# Recorded information

theorem setCore (h : Quiet s t) (c : Nat) {x : CoreSt} (hx : x.arch = (t.core c).arch) : Quiet s (t.setCore c x) := by
  refine h.trans fun ht => ⟨t.canon_setCore ht c x, rfl, fun d => ?_⟩
  rw [State.core_setCore _ (smWf_sorted (canon_iff.1 ht).2.2)]
  split
  · next hd => rw [hx, hd]
  · rfl

theorem updCore (h : Quiet s t) (c : Nat) {f : CoreSt → CoreSt} (hf : ∀ x, (f x).arch = x.arch := by exact fun _ => rfl) :
     Quiet s (t.updCore c f) :=
  h.setCore c (hf _)

theorem ite {p : Prop} [Decidable p] (ht : p → Quiet s t) (hu : ¬p → Quiet s u) : Quiet s (if p then t else u) := by
  split
  · next hp => exact ht hp
  · next hp => exact hu hp

/-- A fold whose every step is quiet is quiet. -/
theorem foldl {α β : Type} (π : β → State) {f : β → α → β} (hf : ∀ b a, Quiet (π b) (π (f b a))) (l : List α) (b : β) :
    Quiet (π b) (π (l.foldl f b)) := by
  induction l generalizing b with
  | nil => exact refl _
  | cons a l ih => exact (hf b a).trans (ih _)

/-! ### Registers, counters, vat events -/

theorem bumpErr (h : Quiet s t) (f : Fld) (i j k n : Nat) : Quiet s (t.bumpErr f i j k n) := h.setFld _ _ _ _ _

theorem setTask (h : Quiet s t) (v k st w : Nat) : Quiet s (t.setTask v k st w) := (h.setFld _ _ _ _ _).setFld _ _ _ _ _

theorem setWordBit (h : Quiet s t) (f : Fld) (i n : Nat) : Quiet s (t.setWordBit f i n) := h.setFld _ _ _ _ _

theorem dicLatch (h : Quiet s t) (n : Nat) : Quiet s (t.dicLatch n) := h.setFld _ _ _ _ _

theorem useInj (h : Quiet s t) (v b : Nat) (f : Fld) : Quiet s (t.useInj v b f) :=
  ite (fun _ => h) fun _ => ite (fun _ => (h.setFld _ _ _ _ _).bumpErr _ _ _ _ _) fun _ => (h.setFld _ _ _ _ _).bumpErr _ _ _ _ _

theorem refill (h : Quiet s t) (c : Nat) : Quiet s (t.refill c) := by
  unfold State.refill
  exact (((((h.useInj _ _ _).useInj _ _ _).useInj _ _ _).useInj _ _ _).useInj _ _ _).updCore c

theorem advance (h : Quiet s t) (c : Nat) : Quiet s (t.advance c) := (h.useInj _ _ _).updCore c

theorem resumeTask (h : Quiet s t) (c : Nat) : Quiet s (t.resumeTask c) := by
  unfold State.resumeTask
  refine updCore ?_ c
  split
  · exact h.setTask _ _ _ _
  · exact h

theorem bumpRaw (h : Quiet s t) (r : Reg) (i j k : Nat) : Quiet s (t.bumpRaw r i j k).1 := by
  unfold State.bumpRaw
  dsimp only
  split
  · exact (h.setFld _ _ _ _ _).setFld _ _ _ _ _
  · exact h.setFld _ _ _ _ _

theorem setEventLatch (h : Quiet s t) (c : Nat) : Quiet s (t.setEventLatch c).1 := by
  unfold State.setEventLatch
  dsimp only
  split
  · exact (((h.bumpRaw _ _ _ _).updCore _).resumeTask _).advance _
  · exact h.updCore _

theorem raiseOne (h : Quiet s t) (v n : Nat) : Quiet s (t.raiseOne v n).1 := by
  unfold State.raiseOne
  split
  · exact h
  · dsimp only
    split
    · exact (h.setWordBit _ _ _).setEventLatch _
    · exact h.setWordBit _ _ _

theorem raiseVat (h : Quiet s t) (v n : Nat) : Quiet s (t.raiseVat v n) :=
  ite (fun _ => (h.raiseOne _ _).raiseOne _ _) fun _ => h.raiseOne _ _

theorem bump (h : Quiet s t) (r : Reg) (i j k : Nat) : Quiet s (t.bump r i j k) :=
  ite (fun _ => ite (fun _ => (h.bumpRaw _ _ _ _).raiseVat _ _) fun _ => (h.bumpRaw _ _ _ _).dicLatch _) fun _ => h.bumpRaw _ _ _ _

/-! ### Messages and the links that carry them -/

theorem put (h : Quiet s t) (m : Msg) : Quiet s (t.put m) := h.same

theorem failReply (h : Quiet s t) (a : Agent) (tag r : Nat) : Quiet s (t.failReply a tag r) := by
  unfold State.failReply
  split
  · exact h.same
  · exact h.put _

theorem setPort (h : Quiet s t) (p : Nat) (x : PortSt) : Quiet s (t.setPort p x) := h.same

theorem setLink (h : Quiet s t) (g : Nat) (x : LinkSt) : Quiet s (t.setLink g x) := h.same

theorem setLn (h : Quiet s t) (p j : Nat) (x : LaneSt) : Quiet s (t.setLn p j x) := h.same

theorem unlock (h : Quiet s t) (p : Nat) : Quiet s (t.unlock p) :=
  h.trans <| foldl id (fun b _ => (((refl b).setLn p _ _).setFld _ _ _ _ _).setFld _ _ _ _ _) _ t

# What you need to do
Everything starting at the line containing "rw [State.core_setCore _" and ending at the line containing "theorem setWordBit (h" in the records above should be repeated exactly, and only that.

# Solved problem
  rw [State.core_setCore _ (smWf_sorted (canon_iff.1 ht).2.2)]
  split
  · next hd => rw [hx, hd]
  · rfl

theorem updCore (h : Quiet s t) (c : Nat) {f : CoreSt → CoreSt} (hf : ∀ x, (f x).arch = x.arch := by exact fun _ => rfl) :
     Quiet s (t.updCore c f) :=
  h.setCore c (hf _)

theorem ite {p : Prop} [Decidable p] (ht : p → Quiet s t) (hu : ¬p → Quiet s u) : Quiet s (if p then t else u) := by
  split
  · next hp => exact ht hp
  · next hp => exact hu hp

/-- A fold whose every step is quiet is quiet. -/
theorem foldl {α β : Type} (π : β → State) {f : β → α → β} (hf : ∀ b a, Quiet (π b) (π (f b a))) (l : List α) (b : β) :
    Quiet (π b) (π (l.foldl f b)) := by
  induction l generalizing b with
  | nil => exact refl _
  | cons a l ih => exact (hf b a).trans (ih _)

/-! ### Registers, counters, vat events -/

theorem bumpErr (h : Quiet s t) (f : Fld) (i j k n : Nat) : Quiet s (t.bumpErr f i j k n) := h.setFld _ _ _ _ _

theorem setTask (h : Quiet s t) (v k st w : Nat) : Quiet s (t.setTask v k st w) := (h.setFld _ _ _ _ _).setFld _ _ _ _ _

theorem setWordBit (h : Quiet s t) (f : Fld) (i n : Nat) : Quiet s (t.setWordBit f i n) := h.setFld _ _ _ _ _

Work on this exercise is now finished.